(ASSIGNMENT) Repeat exactly the lines from the first line of the records through the line containing "f = .raise x := rfl", and nothing more.

▶

-- ==== Sys2Proof/Laws/Answers.lean ====
section
/-! SUPPORT. What each shared operation can answer, said once (execution order, exception protocol, exception taking). -/

namespace Sys2Proof.Machine

/-! ## Answer -/

@[simp] theorem Answer.bind_ok {α β : Type} (a : α) (f : α → Answer β) : (Answer.ok a).bind f = f a := rfl
@[simp] theorem Answer.bind_raise {α β : Type} (x : Exception) (f : α → Answer β) : (Answer.raise x).bind f = .raise x := rfl
@[simp] theorem Answer.bind_refuse {α β : Type} (r : Refusal) (f : α → Answer β) : (Answer.refuse r).bind f = .refuse r := rfl
@[simp] theorem Answer.run_ok {α : Type} (a : α) (s : State) (k : α → Outcome) : (Answer.ok a).run s k = k a := rfl
@[simp] theorem Answer.run_raise {α : Type} (x : Exception) (s : State) (k : α → Outcome) :
    (Answer.raise x).run s k = takeException x s := rfl
@[simp] theorem Answer.run_refuse {α : Type} (r : Refusal) (s : State) (k : α → Outcome) :
    (Answer.refuse r).run s k = .refused r := rfl

theorem Answer.bind_eq_ok {α β : Type} {a : Answer α} {f : α → Answer β} {b : β} (h : a.bind f = .ok b) :
    ∃ v, a = .ok v ∧ f v = .ok b := by
  cases a with
  | ok v => exact ⟨v, rfl, h⟩
  | raise x => cases h
  | refuse r => cases h

/-! ## Taking an exception -/

theorem takeException_ne_next (x : Exception) (s t : State) : takeException x s ≠ .next t := by
  cases x <;> simp [takeException]

theorem takeException_ne_refused (x : Exception) (s : State) (r : Refusal) : takeException x s ≠ .refused r := by
  cases x <;> simp [takeException]

/-- The exception taken, and the state it leaves: only CR2 can differ, and only for a page fault. -/
theorem takeException_eq_fault {x y : Exception} {s t : State} (h : takeException x s = .fault (.exception y t)) :
    y = x ∧ ((∃ code a, x = .pageFault code a ∧ t = { s with cr2 := a }) ∨ ((∀ code a, x ≠ .pageFault code a) ∧ t = s)) := by
  cases x <;> (simp only [takeException, Host.Outcome.fault.injEq, Fault.exception.injEq] at h; obtain ⟨rfl, rfl⟩ := h; simp)

/-- Every state an exception leaves is the state before, with CR2 perhaps written. -/
theorem takeException_state {x y : Exception} {s t : State} (h : takeException x s = .fault (.exception y t)) :
    t = { s with cr2 := t.cr2 } := by
  rcases (takeException_eq_fault h).2 with ⟨_, _, _, rfl⟩ | ⟨_, rfl⟩ <;> rfl

/-! ## The exception protocol -/

/-- The element results that the form's write step is given. -/
def State.results (s : State) (elems : List (Option Word64)) : List (Option (BitVec 32)) :=
  (s.convertAll elems).map fun c => c.map Conv.result

theorem anyInvalid_iff (s : State) (elems : List (Option Word64)) :
    anyInvalid (s.convertAll elems) = true ↔ s.someInvalid elems := by
  simp only [anyInvalid, State.convertAll, List.any_map, List.any_eq_true, State.someInvalid]
  constructor
  · rintro ⟨e, he, h⟩
    cases e with
    | none => simp at h
    | some x => exact ⟨x, he, by simpa using h⟩
  · rintro ⟨x, hx, h⟩
    exact ⟨some x, hx, by simpa using h⟩

theorem anyInexact_iff (s : State) (elems : List (Option Word64)) :
    anyInexact (s.convertAll elems) = true ↔ s.someInexact elems := by
  simp only [anyInexact, State.convertAll, List.any_map, List.any_eq_true, State.someInexact]
  constructor
  · rintro ⟨e, he, h⟩
    cases e with
    | none => simp at h
    | some x => exact ⟨x, he, by simpa using h⟩
  · rintro ⟨x, hx, h⟩
    exact ⟨some x, hx, by simpa using h⟩

theorem retire_sae (len : Nat) (write : List (Option (BitVec 32)) → State → State) (elems : List (Option Word64)) (s : State) :
    retire len true write elems s = .next ((write (s.results elems) s).advance len) := rfl

theorem retire_masked {len : Nat} {write : List (Option (BitVec 32)) → State → State} {elems : List (Option Word64)} {s : State}
    (h : s.unmasked (anyInvalid (s.convertAll elems)) (anyInexact (s.convertAll elems)) = false) :
    retire len false write elems s =
      .next ((write (s.results elems)
        (s.setFlags (anyInvalid (s.convertAll elems)) (anyInexact (s.convertAll elems)))).advance len) := by
  simp [retire, h, State.results]

theorem retire_unmasked {len : Nat} {write : List (Option (BitVec 32)) → State → State} {elems : List (Option Word64)} {s : State}
    (h : s.unmasked (anyInvalid (s.convertAll elems)) (anyInexact (s.convertAll elems)) = true) :
    retire len false write elems s = raiseSimd s (anyInvalid (s.convertAll elems)) (anyInexact (s.convertAll elems)) := by
  simp [retire, h]

/-- Everything the protocol can answer: a completion with or without flags, or the report of an unmasked condition. -/
theorem retire_cases (len : Nat) (sae : Bool) (write : List (Option (BitVec 32)) → State → State)
    (elems : List (Option Word64)) (s : State) :
    (sae = true ∧ retire len sae write elems s = .next ((write (s.results elems) s).advance len)) ∨
    (sae = false ∧ retire len sae write elems s =
      .next ((write (s.results elems)
        (s.setFlags (anyInvalid (s.convertAll elems)) (anyInexact (s.convertAll elems)))).advance len)) ∨
    (sae = false ∧ s.unmasked (anyInvalid (s.convertAll elems)) (anyInexact (s.convertAll elems)) = true ∧
      retire len sae write elems s = raiseSimd s (anyInvalid (s.convertAll elems)) (anyInexact (s.convertAll elems))) := by
  cases sae with
  | true => exact .inl ⟨rfl, retire_sae ..⟩
  | false =>
    cases h : s.unmasked (anyInvalid (s.convertAll elems)) (anyInexact (s.convertAll elems)) with
    | true => exact .inr (.inr ⟨rfl, rfl, retire_unmasked h⟩)
    | false => exact .inr (.inl ⟨rfl, retire_masked h⟩)

/-! ## The order of checks -/

/-- Past every check, an execution is its protocol. -/
theorem execForm_ready {s : State} {len vl : Nat} {ud sae : Bool} {elems : List (Option Word64)}
    {write : List (Option (BitVec 32)) → State → State} (hlen : len ≤ maxInstrLength) (hud : ud = false) (hts : s.cr0TS = false)
    (hvl : vl ≤ s.impl.maxvl.bits) :
    execForm s len vl ud sae (.ok elems) write = retire len sae write elems s := by
  have h1 : ¬ maxInstrLength < len := by omega
  have h2 : ¬ s.impl.maxvl.bits < vl := by omega
  simp [execForm, h1, h2, hud, hts]

/-- An execution that completes passed every check, read its operand, and met no unmasked condition. -/
theorem execForm_next {s t : State} {len vl : Nat} {ud sae : Bool} {source : Answer (List (Option Word64))}
    {write : List (Option (BitVec 32)) → State → State} (h : execForm s len vl ud sae source write = .next t) :
    len ≤ maxInstrLength ∧ ud = false ∧ s.cr0TS = false ∧ vl ≤ s.impl.maxvl.bits ∧
      ∃ elems, source = .ok elems ∧ retire len sae write elems s = .next t := by
  unfold execForm at h
  split at h
  · exact absurd h (takeException_ne_next _ _ _)
  split at h
  · exact absurd h (takeException_ne_next _ _ _)
  split at h
  · exact absurd h (takeException_ne_next _ _ _)
  split at h
  · cases h
  cases source with
  | ok elems => exact ⟨by omega, by simp_all, by simp_all, by omega, elems, rfl, h⟩
  | raise x => exact absurd h (takeException_ne_next _ _ _)
  | refuse r => cases h

/-- An execution that ends in an exception leaves the state before it, but for MXCSR, CR2 and the count of draws. -/
theorem execForm_fault {s t : State} {x : Exception} {len vl : Nat} {ud sae : Bool} {source : Answer (List (Option Word64))}
    {write : List (Option (BitVec 32)) → State → State}
    (h : execForm s len vl ud sae source write = .fault (.exception x t)) :
    t = { s with cr2 := t.cr2 } ∨
      ∃ elems, source = .ok elems ∧ sae = false ∧
        s.unmasked (anyInvalid (s.convertAll elems)) (anyInexact (s.convertAll elems)) = true ∧
        raiseSimd s (anyInvalid (s.convertAll elems)) (anyInexact (s.convertAll elems)) = .fault (.exception x t) := by
  unfold execForm at h
  split at h
  · exact .inl (takeException_state h)
  split at h
  · exact .inl (takeException_state h)
  split at h
  · exact .inl (takeException_state h)
  split at h
  · cases h
  cases source with
  | ok elems =>
    simp only [Answer.run_ok] at h
    rcases retire_cases len sae write elems s with ⟨_, e⟩ | ⟨_, e⟩ | ⟨hs, hu, e⟩
    · rw [e] at h; cases h
    · rw [e] at h; cases h
    · exact .inr ⟨elems, rfl, hs, hu, e ▸ h⟩
  | raise y => exact .inl (takeException_state h)
  | refuse r => cases h

/-! ## Every form at once -/

/-- Every execution is the shared order of checks, with a write step that only writes the destination register. -/
theorem exec_eq_execForm (i : Instr) :
    ∃ f : VWord → List (Option (BitVec 32)) → VWord, ∀ s,
      exec i s = execForm s i.length (Instr.vl i) (s.undefinedFor i) (Instr.suppressed i) (s.source i)
        fun rs t => t.setVreg (Instr.destination i) (f (t.vreg (Instr.destination i)) rs) := by
  cases i with
  | cvttpd2dq o => exact ⟨destLegacy, fun _ => rfl⟩
  | vcvttpd2dqVex128 o => exact ⟨fun _ rs => destVex rs, fun _ => rfl⟩
  | vcvttpd2dqVex256 o => exact ⟨fun _ rs => destVex rs, fun _ => rfl⟩
  | vcvttpd2dqEvex128 o => exact ⟨fun old rs => destEvex old o.zeroing rs, fun _ => rfl⟩
  | vcvttpd2dqEvex256 o => exact ⟨fun old rs => destEvex old o.zeroing rs, fun _ => rfl⟩
  | vcvttpd2dqEvex512 o => exact ⟨fun old rs => destEvex old o.zeroing rs, fun _ => rfl⟩

/-- What a completed execution did: every check passed, the source was read, one vector register was written, and without `{sae}` the
detected conditions went into MXCSR. -/
theorem exec_next {i : Instr} {s t : State} (h : exec i s = .next t) :
    s.ready i ∧ ∃ elems v, s.source i = .ok elems ∧
      ((Instr.suppressed i = true ∧ t = (s.setVreg (Instr.destination i) v).advance i.length) ∨
        (Instr.suppressed i = false ∧
          t = ((s.setFlags (anyInvalid (s.convertAll elems)) (anyInexact (s.convertAll elems))).setVreg
            (Instr.destination i) v).advance i.length)) := by
  obtain ⟨f, he⟩ := exec_eq_execForm i
  rw [he] at h
  obtain ⟨h1, h2, h3, h4, elems, h5, h6⟩ := execForm_next h
  have old (ie pe : Bool) : (s.setFlags ie pe).vreg (Instr.destination i) = s.vreg (Instr.destination i) := rfl
  refine ⟨⟨h1, h2, h3, h4⟩, elems, f (s.vreg (Instr.destination i)) (s.results elems), h5, ?_⟩
  rcases retire_cases i.length (Instr.suppressed i)
      (fun rs t => t.setVreg (Instr.destination i) (f (t.vreg (Instr.destination i)) rs)) elems s with
    ⟨hs, e⟩ | ⟨hs, e⟩ | ⟨hs, hu, e⟩
  · rw [e] at h6; cases h6; exact .inl ⟨hs, rfl⟩
  · rw [e] at h6; cases h6; exact .inr ⟨hs, by rw [old]⟩
  · rw [e, raiseSimd] at h6; exact absurd h6 (takeException_ne_next _ _ _)

end Sys2Proof.Machine
end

◀

(RESPONSE TO THIS EXERCISE)
-- ==== Sys2Proof/Laws/Answers.lean ====
section
/-! SUPPORT. What each shared operation can answer, said once (execution order, exception protocol, exception taking). -/

namespace Sys2Proof.Machine

/-! ## Answer -/

@[simp] theorem Answer.bind_ok {α β : Type} (a : α) (f : α → Answer β) : (Answer.ok a).bind f = f a := rfl
@[simp] theorem Answer.bind_raise {α β : Type} (x : Exception) (f : α → Answer β) : (Answer.raise x).bind f = .raise x := rfl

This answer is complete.